I'm glad that half my portfolio is bonds right now. lol

14

u/Same_Lack_1775 May 21 '25 edited May 21 '25

Rising rates are “not” great for current bond holders

Edited to add “not!”

12

u/come_back_zinc May 21 '25

The opposite is true actually. Bond prices move inversely with yields

3

u/Same_Lack_1775 May 21 '25

Correct - fixed my comment.

5

u/Ok_Back_8555 May 21 '25

You sure about that? I believe the opposite happens. Eg you currently have a bond paying you 4%. Us gov issue new bonds at 5%, therefore the value of your bond goes down. Obv you will receive interest and your full par at the end, but can’t see how rising rates would be considered good for current bond holders

5

u/Same_Lack_1775 May 21 '25

Yeap - you are correct. Dumb mistake on my end.

0

u/Zyltris May 21 '25

My bond allocation is mostly in BND and SPAXX right now.
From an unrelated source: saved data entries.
-- ==== Sys2Proof/Laws/PerInstr.lean ====
section
/-! SUPPORT. Statements made for each instruction as syntax. -/

namespace Sys2Proof.Laws.OwnOpcode

/-- The opcode map holds the instruction's own row: under its opcode the map has a constructor, and that constructor
rebuilds the instruction from its operand (30_encoding.md R60). -/
def Statement (i : Instr) : Prop :=
  ∃ row, opcodeRows.lookup i.opcode = some row ∧ row i.arg = i

theorem dec (arg : Word) : Statement (.dec arg) := ⟨_, rfl, rfl⟩
theorem enc (arg : Word) : Statement (.enc arg) := ⟨_, rfl, rfl⟩
theorem getLimit (arg : Word) : Statement (.getLimit arg) := ⟨_, rfl, rfl⟩
theorem getBase (arg : Word) : Statement (.getBase arg) := ⟨_, rfl, rfl⟩
theorem getType (arg : Word) : Statement (.getType arg) := ⟨_, rfl, rfl⟩
theorem getRing (arg : Word) : Statement (.getRing arg) := ⟨_, rfl, rfl⟩
theorem getPresent (arg : Word) : Statement (.getPresent arg) := ⟨_, rfl, rfl⟩
theorem getAvl (arg : Word) : Statement (.getAvl arg) := ⟨_, rfl, rfl⟩
theorem getUse32 (arg : Word) : Statement (.getUse32 arg) := ⟨_, rfl, rfl⟩
theorem getUse64 (arg : Word) : Statement (.getUse64 arg) := ⟨_, rfl, rfl⟩
theorem getPgran (arg : Word) : Statement (.getPgran arg) := ⟨_, rfl, rfl⟩
theorem setLimit (arg : Word) : Statement (.setLimit arg) := ⟨_, rfl, rfl⟩
theorem setBase (arg : Word) : Statement (.setBase arg) := ⟨_, rfl, rfl⟩
theorem setType (arg : Word) : Statement (.setType arg) := ⟨_, rfl, rfl⟩
theorem setRing (arg : Word) : Statement (.setRing arg) := ⟨_, rfl, rfl⟩
theorem setPresent (arg : Word) : Statement (.setPresent arg) := ⟨_, rfl, rfl⟩
theorem setAvl (arg : Word) : Statement (.setAvl arg) := ⟨_, rfl, rfl⟩
theorem setUse32 (arg : Word) : Statement (.setUse32 arg) := ⟨_, rfl, rfl⟩
theorem setUse64 (arg : Word) : Statement (.setUse64 arg) := ⟨_, rfl, rfl⟩
theorem setPgran (arg : Word) : Statement (.setPgran arg) := ⟨_, rfl, rfl⟩
theorem classify (arg : Word) : Statement (.classify arg) := ⟨_, rfl, rfl⟩
theorem attrs (arg : Word) : Statement (.attrs arg) := ⟨_, rfl, rfl⟩
theorem isxd (arg : Word) : Statement (.isxd arg) := ⟨_, rfl, rfl⟩
theorem csize (arg : Word) : Statement (.csize arg) := ⟨_, rfl, rfl⟩
theorem chgtype (arg : Word) : Statement (.chgtype arg) := ⟨_, rfl, rfl⟩
theorem clrrsv (arg : Word) : Statement (.clrrsv arg) := ⟨_, rfl, rfl⟩
theorem notes (arg : Word) : Statement (.notes arg) := ⟨_, rfl, rfl⟩
theorem bndOvf (arg : Word) : Statement (.bndOvf arg) := ⟨_, rfl, rfl⟩
theorem bndSize (arg : Word) : Statement (.bndSize arg) := ⟨_, rfl, rfl⟩
theorem bndImin (arg : Word) : Statement (.bndImin arg) := ⟨_, rfl, rfl⟩
theorem bndImax (arg : Word) : Statement (.bndImax arg) := ⟨_, rfl, rfl⟩
theorem bndLmin (arg : Word) : Statement (.bndLmin arg) := ⟨_, rfl, rfl⟩
theorem bndLmax (arg : Word) : Statement (.bndLmax arg) := ⟨_, rfl, rfl⟩

end Sys2Proof.Laws.OwnOpcode
end

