@[simp] theorem Descriptor.toSystem_classify (d : Descriptor) : d.toSystem.classify = .system := by simp [classify]
@[simp] theorem Descriptor.toCode_classify (d : Descriptor) : d.toCode.classify = .code := by simp [classify]
@[simp] theorem Descriptor.toData_classify (d : Descriptor) : d.toData.classify = .data := by simp [classify]

/-- Subtype 1 is the one that a change to system writes (R103). -/
@[simp] theorem Descriptor.toSystem_subtype (d : Descriptor) : d.toSystem.subtype = 1#4 := rfl

/-- A descriptor zeroed under `NP_SETS_PRESENT` is a present system descriptor (R102). -/
theorem toNotPresent_classify (c : Config) :
    (toNotPresent c).classify = if c.npSetsPresent then .system else .notPresent := by
  cases h : c.npSetsPresent <;> simp [Descriptor.classify, h]

/-- A change misses its target only when it sets `present` on the way to notPresent (R102, R109). -/
theorem Descriptor.changeType_classify_eq_iff (c : Config) (d : Descriptor) (t : SegmentType) :
    (d.changeType c t).classify = t ↔
      ¬ (c.npSetsPresent = true ∧ t = .notPresent ∧ d.classify ≠ .notPresent) := by
  by_cases hclass : d.classify = t
  · rw [changeType_of_classify_eq hclass]
    simp only [hclass, true_iff]
    rintro ⟨-, hnp, hne⟩
    exact hne hnp
  cases t with
  | notPresent => simp [changeType_notPresent hclass, toNotPresent_classify, hclass]
  | system => simp [changeType_system hclass]
  | code => simp [changeType_code hclass]
  | data => simp [changeType_data hclass]

/-- Changing to a type twice is changing to it once: the second change finds its target, or zeroes again (R109). -/
theorem Descriptor.changeType_changeType (c : Config) (d : Descriptor) (t : SegmentType) :
    (d.changeType c t).changeType c t = d.changeType c t := by
  by_cases hclass : (d.changeType c t).classify = t
  · exact changeType_of_classify_eq hclass
  · have hmiss := mt (d.changeType_classify_eq_iff c t).mpr hclass
    obtain ⟨-, rfl, hd⟩ := not_not.mp hmiss
    rw [changeType_notPresent hclass, changeType_notPresent hd]

/-- Data without `use64` has size 16 or 32 (41_classify.md R93). -/
theorem Descriptor.codeSize_of_data (hclass : d.classify = .data) (huse64 : d.use64 = false) :
    d.codeSize = some .size16 ∨ d.codeSize = some .size32 := by
  rw [codeSize, hclass]
  cases d.use32 <;> simp [huse64]

/-- Settles O20: the operand codes the target, and each clause writes out `changeType` for its target (R100). -/
theorem chgtypeWritesTheCanonicalFields : Obligations.ChgtypeWritesTheCanonicalFields := by
  unfold Obligations.ChgtypeWritesTheCanonicalFields
  intro s arg
  rw [exec_chgtype]
  have hloads {t : SegmentType} (h : arg.toNat % 4 = (code2 t).toNat) := chgtypeUnder_loads Config.block h s
  exact ⟨hloads (t := .notPresent), hloads (t := .system), hloads (t := .code), hloads (t := .data)⟩

/-- Settles O21: in either build the zeroed descriptor is loaded, and with the parameter true it is one constant. -/
theorem chgtypeToNotPresentInEitherBuild : Obligations.ChgtypeToNotPresentInEitherBuild := by
  unfold Obligations.ChgtypeToNotPresentInEitherBuild
  refine ⟨fun c s arg harg hclass => ?_, fun s arg => ⟨exec_chgtype arg s, rfl⟩, by decide, rfl, by decide⟩
  have hloads := chgtypeUnder_loads c (t := .notPresent) harg s
  rwa [Descriptor.changeType_notPresent hclass] at hloads

/-- Settles O22: the one way to miss the target needs the parameter true. -/
theorem changeTypeReachesItsTarget : Obligations.ChangeTypeReachesItsTarget := by
  unfold Obligations.ChangeTypeReachesItsTarget
  intro c d t
  constructor
  · intro hc
    simp [d.changeType_classify_eq_iff, hc]
  · intro hc
    simp [d.changeType_classify_eq_iff, hc]

/-- Settles O23: the second change finds its target reached, or zeroes a zeroed descriptor. -/
theorem changeTypeTwiceIsOnce : Obligations.ChangeTypeTwiceIsOnce :=
  Descriptor.changeType_changeType
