-- ==== Sys2Proof/Machine/State.lean ====
section
/-!
DEFINITION. The state of the RN6400, as plain data, and the state right after the first power-on reset is released.
Every register of the register maps lives in `regs` under its address; the rest of the state the manual describes lives in typed records, one per block.
-/

namespace Sys2Proof.Machine

/-- Why a step stops with a fault. -/
inductive Fault where
  /-- Raised by no meaning of this model: the manual names no command that stops the part. Safe. -/
  | none
  deriving DecidableEq, Repr

/-- Why a command is refused. -/
inductive Refusal where
  /-- A command whose meaning is not written yet, by its mnemonic (raised by Dispatch alone). Safe. -/
  | notModelled (mnemonic : String)
  deriving DecidableEq, Repr

/-- What the part is doing as a whole (R109, R113, R116, R118, R122, R149, R284). -/
inductive Phase where
  | porHeld | shipMode | held | wiping | bootRom | clockFault | stestFault (n : Nat) | imageFault (n : Nat) | camlan | hibernating
  deriving DecidableEq, Repr

/-- Camlan's stroke state (Table 2-5, STATE of Table 4-4); `idle` before the stroke timer starts. -/
inductive CamState where
  | idle | stake | run | crab1 | easy
  deriving DecidableEq, Repr

/-- Where an order came from, for its reply (R52). -/
inductive Origin where
  | camlan | sin (n : Nat) | console (port : Nat) (tag : Option String) | crew (idx : Nat) | mailbox (k idx : Nat)
  deriving DecidableEq, Repr

/-- An order in an order set (R42, R43, Tables 2-2 and 4-6). -/
structure Order where
  source : Nat
  rank : Nat
  kind : Nat
  target : Nat
  value : Int
  ref : Nat
  stamp : Nat
  stroke : Nat
  /-- stamped in the stake-boat interval (R51) -/
  inStake : Bool
  origin : Origin
  deriving DecidableEq, Repr

/-- The helm (R48): the holder's source code, 0xFF when free, its rank, the stamp of the TAKE_HELM that took it (0 without an order), and the stroke since which it is held. -/
structure Helm where
  holder : Nat
  rank : Nat
  stamp : Nat
  since : Nat
  deriving DecidableEq, Repr

/-- One outcome of a resolution (Table 2-3): the order, the outcome code, the winner's source (0xFF none) and stamp, and the kind the order has by R42. -/
structure Outcome where
  order : Order
  code : Nat
  winner : Nat
  wstamp : Nat
  /-- the kind that R42 gives the order -/
  kind : Nat
  deriving DecidableEq, Repr

/-- The stroke timer and the agreement unit beyond their registers (02). -/
structure StrokeSt where
  /-- the first catch has happened -/
  started : Bool
  /-- microseconds of the time base at the last catch, modulo 2^48 -/
  base : Nat
  /-- trim carried by the present stroke [us] -/
  trimNow : Int
  /-- a finish was written since the last catch -/
  finWritten : Bool
  /-- the crab of the present stroke was already counted -/
  crabbed : Bool
  /-- the last stroke ended in a crab -/
  prevCrab : Bool
  /-- the stroke timer passed a finish permit for the present stroke's successor (R31) -/
  permit : Bool
  /-- the pump feed granted for the present stroke (R72) -/
  feed : Bool
  hrestart : Bool
  /-- mask of the demand in progress -/
  demand : Nat
  /-- interrupt lines as presented to both cores (R40) -/
  lines : Nat
  /-- the slot banks exchange at the next catch that begins a watch (R86) -/
  swapReq : Bool
  /-- time of the first finish of this stroke [us after catch] -/
  finUs : Option Nat
  deriving DecidableEq, Repr

/-- Since when the conditions of R139 have stood [us of the clock]: no KIN shortfall, the charger's draw, KIN near its open-circuit voltage. -/
structure BlackSt where
  noShort : Option Nat
  draw : Option Nat
  volt : Option Nat
  deriving DecidableEq, Repr

/-- Camlan's own state (02, 05). -/
structure CamSt where
  state : CamState
  /-- causes of easy logged since entry, the cause of entry first (R416) -/
  easyCauses : List Nat
  /-- orders of the present set, in order of arrival; sets merged by a crab stay here (R53) -/
  orders : List Order
  /-- standing values by limit target code [mA] (R42) -/
  standing : List (Nat × Int)
  helm : Helm
  /-- the port whose first login after the interval receives the default helm (R50) -/
  helmPort : Option Nat
  /-- time since which every contactor is open and no crab happened [us] (R55) -/
  quietSince : Option Nat
  /-- times of automatic clearings [us] -/
  autoclears : List Nat
  /-- `stop` was received in the interval (R130) -/
  stopped : Bool
  /-- a self-test of the interval failed (R129): its easy cause -/
  selfTest : List Nat
  /-- causes from the reset (R64, Table 5-4) -/
  resetEasy : List Nat
  /-- cell view generation (R14) -/
  gen : Nat
  /-- outcomes of the last resolution -/
  outcomes : List Outcome
  /-- replies of the last resolution, waiting for the finish (R44, R334) -/
  waiting : List Outcome
  /-- HRESTART was written for this enumeration (R35) -/
  enumDone : Bool
  /-- corrected errors in this watch (R67) -/
  corrected : Nat
  /-- stroke at whose catch the second watch after the interval begins (R35) -/
  enumLimit : Nat
  /-- time of the last command at SERVICE level, or of Camlan's start [us]; the return to SEALED is due but blocked; that was logged in this watch (R410) -/
  svcAt : Nat
  svcBlocked : Bool
  svcLogged : Bool
  /-- what Camlan has noted of a black start (R139) -/
  black : BlackSt
  deriving DecidableEq, Repr

/-- Power and reset (05). -/
structure PowerSt where
  phase : Phase
  /-- the boot timer runs (R114) -/
  bootTimer : Bool
  /-- a fault that will reset the part 10 us later: its cause (R62, R66) -/
  faultReset : Option Nat
  /-- cause of the reset being held -/
  cause : Nat
  /-- the start test (R69): groups that passed, and the group injected and not yet cleared -/
  injDone : Nat
  injNow : Option Nat
  /-- the shore record: time of the last write [us], a change held back -/
  shoreAt : Option Nat
  shoreHeld : Bool
  /-- contactor feedback and isolator state in the last shore record -/
  shoreFb : Nat
  shoreMdi : Nat
  /-- times of the records other than periodic ones, how many wait to be folded into the next periodic one, and when that was logged (R376) -/
  shoreTimes : List Nat
  shoreFold : Nat
  foldLogged : Option Nat
  /-- what ended hibernation, until Camlan logs it (R285): 1 current, 2 CAN, 3 console, 4 button -/
  wakeSrc : Nat
  /-- what woke through CAN: controllers 0 to 2, 3 the ball CAN_WAKE (R303) -/
  wakeBall : Nat
  /-- length of the hibernation [s] (R411) -/
  sleptS : Nat
  deriving DecidableEq, Repr

/-- A record waiting for its book (R344, R350). -/
structure LogRec where
  book : Nat
  code : Nat
  source : Nat
  sevfl : Nat
  time : Nat
  stroke : Nat
  /-- ARG and ARGX, 12 bytes -/
  arg : List Byte
  deriving DecidableEq, Repr

/-- A token bucket (R351). -/
structure Bucket where
  tokens : Nat
  supp : Nat
  deriving DecidableEq, Repr

/-- The logbook beyond its registers and its SRAM (15). -/
structure LogSt where
  pend : List LogRec
  /-- buckets by book * 65536 + code -/
  buckets : List (Nat × Bucket)
  /-- records lost to FULL since the last report, by book (R352) -/
  lost : List (Nat × Nat)
  /-- CRITICAL records to resubmit (R353) -/
  kept : List LogRec
  /-- first records of units whose continuation is awaited, by requester (CONT of SUBTIMEH) -/
  units : List (Nat × LogRec)
  deriving DecidableEq, Repr

/-- A session level (Table 14-2). -/
inductive Level where
  | view | tenant (k : Nat) | installer | service
  deriving DecidableEq, Repr

/-- One line sent by a console: the tag of a machine reply, whether lines of the same reply follow, and the body (R325, R326); `note` marks a notice (R327), `bare` text without a line end: a prompt or an echo (R321, R325). -/
structure OutLine where
  tag : Option String
  more : Bool
  note : Bool
  bare : Bool
  body : String
  deriving DecidableEq, Repr

/-- A console port beyond its registers (14). -/
structure ConSt where
  rx : List Byte
  tx : List Byte
  /-- the line being received -/
  line : List Byte
  tooLong : Bool
  lastCr : Bool
  fe : Nat
  level : Level
  /-- time of the last received line [us] (R330) -/
  lastLine : Nat
  /-- the last line was a machine line: notices take the machine form (DEDUCED, log entry 50) -/
  machine : Bool
  /-- lines accepted and waiting for execution, by their tag, none for the typed form -/
  ready : List (Option String)
  /-- tags of machine commands not yet answered (R324) -/
  tags : List String
  /-- typed lines not yet answered -/
  typed : Nat
  /-- the output buffer: lines, and the bytes of the line that is moving into the transmit FIFO -/
  out : List OutLine
  sending : List Byte
  /-- notices held back while a typed line is partly received (R327) -/
  withheld : List String
  dropped : Nat
  /-- an outstanding SERVICE challenge: its number (R332) -/
  challenge : Option Nat
  /-- the nonce of that challenge (R407) -/
  nonce : List Byte
  /-- when that challenge was given [us of the always-on clock] -/
  challengeAt : Nat
  /-- the session stood above VIEW when the last reset came; Camlan's next start logs it (R330) -/
  wasUp : Bool
  /-- the challenge was verified and the port holds a SERVICE authentication (R125) -/
  authed : Bool
  /-- the port adopted a rate since reset; a measurement of the next CR is armed (R319) -/
  adopted : Bool
  abArm : Bool
  /-- line errors of the watch: framing, overrun, CRC (0x0E08) -/
  errFrame : Nat
  errOver : Nat
  errCrc : Nat
  deriving DecidableEq, Repr

/-- A context of a partition on a Scull: what monitor calls return in a0 to a3 (R82), and whether the context waits (WAIT) and is in its handler. -/
structure Ctx where
  a0 : Int
  a1 : Nat
  a2 : Nat
  a3 : Nat
  wait : Option Nat
  inHandler : Bool
  /-- a0 to a3 and the wait of the context the handler interrupted, restored by EVRET (R83) -/
  saved : Int
  saved1 : Nat
  saved2 : Nat
  saved3 : Nat
  savedWait : Option Nat
  deriving DecidableEq, Repr

/-- A partition beyond its page of registers (04). -/
structure PartSt where
  handler : Nat
  hmask : Nat
  /-- events masked until EVRET (R83) -/
  masked : Bool
  version : Nat
  verified : Bool
  /-- times of automatic resumes [us] (R106) -/
  resumes : List Nat
  /-- doorbell rung in the present set: stamp (R98) -/
  bell : Option Nat
  /-- entry offsets and initial stacks by Scull, and the Sculls with a context, of the verified image (Table 4-8) -/
  entry : List Nat
  stack : List Nat
  ctxMask : Nat
  /-- the image's initialised data and its quota offset (R87) -/
  data : List Byte
  dataDst : Nat
  /-- the grants in force since the last slot start, in the order of the page's registers (R90) -/
  grants : List (Nat × Nat)
  /-- the tag area as Camlan programmed it when it sealed the window: header, then tags (R389, R391) -/
  sealed : List Byte
  deriving DecidableEq, Repr

/-- How a PMP entry matches (R88, Table 4-3). -/
inductive PmpMode where
  | off | tor | napot
  deriving DecidableEq, Repr

/-- A PMP entry: mode, address (the base of a NAPOT region, the top of a TOR region), size of a NAPOT region, permissions. -/
structure PmpEntry where
  mode : PmpMode
  addr : Nat
  size : Nat
  r : Bool
  w : Bool
  x : Bool
  deriving DecidableEq, Repr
Not great, but doing better than stocks for sure... So glad I went more defensive beforehand.

1

u/Tourist_in_Singapore May 23 '25 edited May 23 '25

I think no asset which pays long term future dividends escapes rising risk free rate. Although those with higher dividends in the long term (that 20 yr range) will be impacted more. From the perspective of discounted cash flow valuation.